— WHAT IS BEING ASKED —
What is needed is a copy of each line in the listing that contains "information".

— DATA SHOWN —
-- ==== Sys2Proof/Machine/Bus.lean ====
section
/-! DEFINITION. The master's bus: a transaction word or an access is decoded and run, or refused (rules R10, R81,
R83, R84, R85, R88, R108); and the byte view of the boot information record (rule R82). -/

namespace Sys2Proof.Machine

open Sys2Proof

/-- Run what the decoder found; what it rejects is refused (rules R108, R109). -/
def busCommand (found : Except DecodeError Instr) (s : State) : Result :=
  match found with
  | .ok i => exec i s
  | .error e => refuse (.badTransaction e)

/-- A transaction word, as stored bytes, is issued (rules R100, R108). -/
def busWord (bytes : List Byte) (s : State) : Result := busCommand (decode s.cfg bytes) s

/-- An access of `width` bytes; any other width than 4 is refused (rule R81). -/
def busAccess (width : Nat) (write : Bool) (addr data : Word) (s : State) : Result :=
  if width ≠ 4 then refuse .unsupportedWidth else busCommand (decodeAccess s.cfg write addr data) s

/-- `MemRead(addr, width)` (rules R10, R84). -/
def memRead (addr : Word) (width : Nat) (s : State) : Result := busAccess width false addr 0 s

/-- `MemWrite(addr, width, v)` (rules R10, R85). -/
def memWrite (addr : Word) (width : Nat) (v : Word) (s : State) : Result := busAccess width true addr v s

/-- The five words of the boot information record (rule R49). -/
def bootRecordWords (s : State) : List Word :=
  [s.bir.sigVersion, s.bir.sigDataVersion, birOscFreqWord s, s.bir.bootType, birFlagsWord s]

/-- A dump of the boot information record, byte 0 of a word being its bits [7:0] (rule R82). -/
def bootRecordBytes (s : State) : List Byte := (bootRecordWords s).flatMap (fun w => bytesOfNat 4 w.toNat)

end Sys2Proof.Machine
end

...

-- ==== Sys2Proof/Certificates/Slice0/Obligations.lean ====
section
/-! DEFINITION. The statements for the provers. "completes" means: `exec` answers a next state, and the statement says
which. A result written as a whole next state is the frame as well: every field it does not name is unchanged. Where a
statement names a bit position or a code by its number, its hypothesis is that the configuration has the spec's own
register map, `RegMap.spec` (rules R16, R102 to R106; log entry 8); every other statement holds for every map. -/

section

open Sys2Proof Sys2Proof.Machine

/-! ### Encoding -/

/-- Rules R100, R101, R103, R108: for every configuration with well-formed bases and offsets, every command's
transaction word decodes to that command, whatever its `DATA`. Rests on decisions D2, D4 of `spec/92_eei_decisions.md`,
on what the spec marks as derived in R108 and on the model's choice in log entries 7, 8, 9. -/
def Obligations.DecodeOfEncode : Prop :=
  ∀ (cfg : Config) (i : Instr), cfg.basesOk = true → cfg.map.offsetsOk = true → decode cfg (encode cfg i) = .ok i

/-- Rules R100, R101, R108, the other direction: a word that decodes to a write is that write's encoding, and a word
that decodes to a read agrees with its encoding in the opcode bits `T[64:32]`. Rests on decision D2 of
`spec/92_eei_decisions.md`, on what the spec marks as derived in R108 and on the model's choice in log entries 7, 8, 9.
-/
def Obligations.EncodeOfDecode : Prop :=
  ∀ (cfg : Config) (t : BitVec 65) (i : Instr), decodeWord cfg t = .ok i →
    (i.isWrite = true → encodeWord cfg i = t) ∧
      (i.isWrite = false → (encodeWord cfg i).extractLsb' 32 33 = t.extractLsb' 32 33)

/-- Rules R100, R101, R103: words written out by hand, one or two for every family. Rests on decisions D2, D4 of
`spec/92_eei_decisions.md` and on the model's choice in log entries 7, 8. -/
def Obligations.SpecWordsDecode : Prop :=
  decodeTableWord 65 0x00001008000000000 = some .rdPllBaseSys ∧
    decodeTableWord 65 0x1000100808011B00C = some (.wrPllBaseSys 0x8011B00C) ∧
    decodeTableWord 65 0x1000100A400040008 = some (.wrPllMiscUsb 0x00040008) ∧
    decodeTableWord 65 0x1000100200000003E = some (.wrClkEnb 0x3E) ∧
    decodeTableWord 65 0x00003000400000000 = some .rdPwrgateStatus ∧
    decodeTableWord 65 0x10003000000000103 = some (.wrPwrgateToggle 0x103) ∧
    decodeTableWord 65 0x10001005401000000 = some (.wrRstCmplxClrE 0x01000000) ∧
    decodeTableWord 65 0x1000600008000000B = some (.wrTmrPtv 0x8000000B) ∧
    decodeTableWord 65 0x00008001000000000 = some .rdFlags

— FINISHED TASK —
R83, R84, R85, R88, R108); and the byte view of the boot information record (rule R82). -/
/-- The five words of the boot information record (rule R49). -/
/-- A dump of the boot information record, byte 0 of a word being its bits [7:0] (rule R82). -/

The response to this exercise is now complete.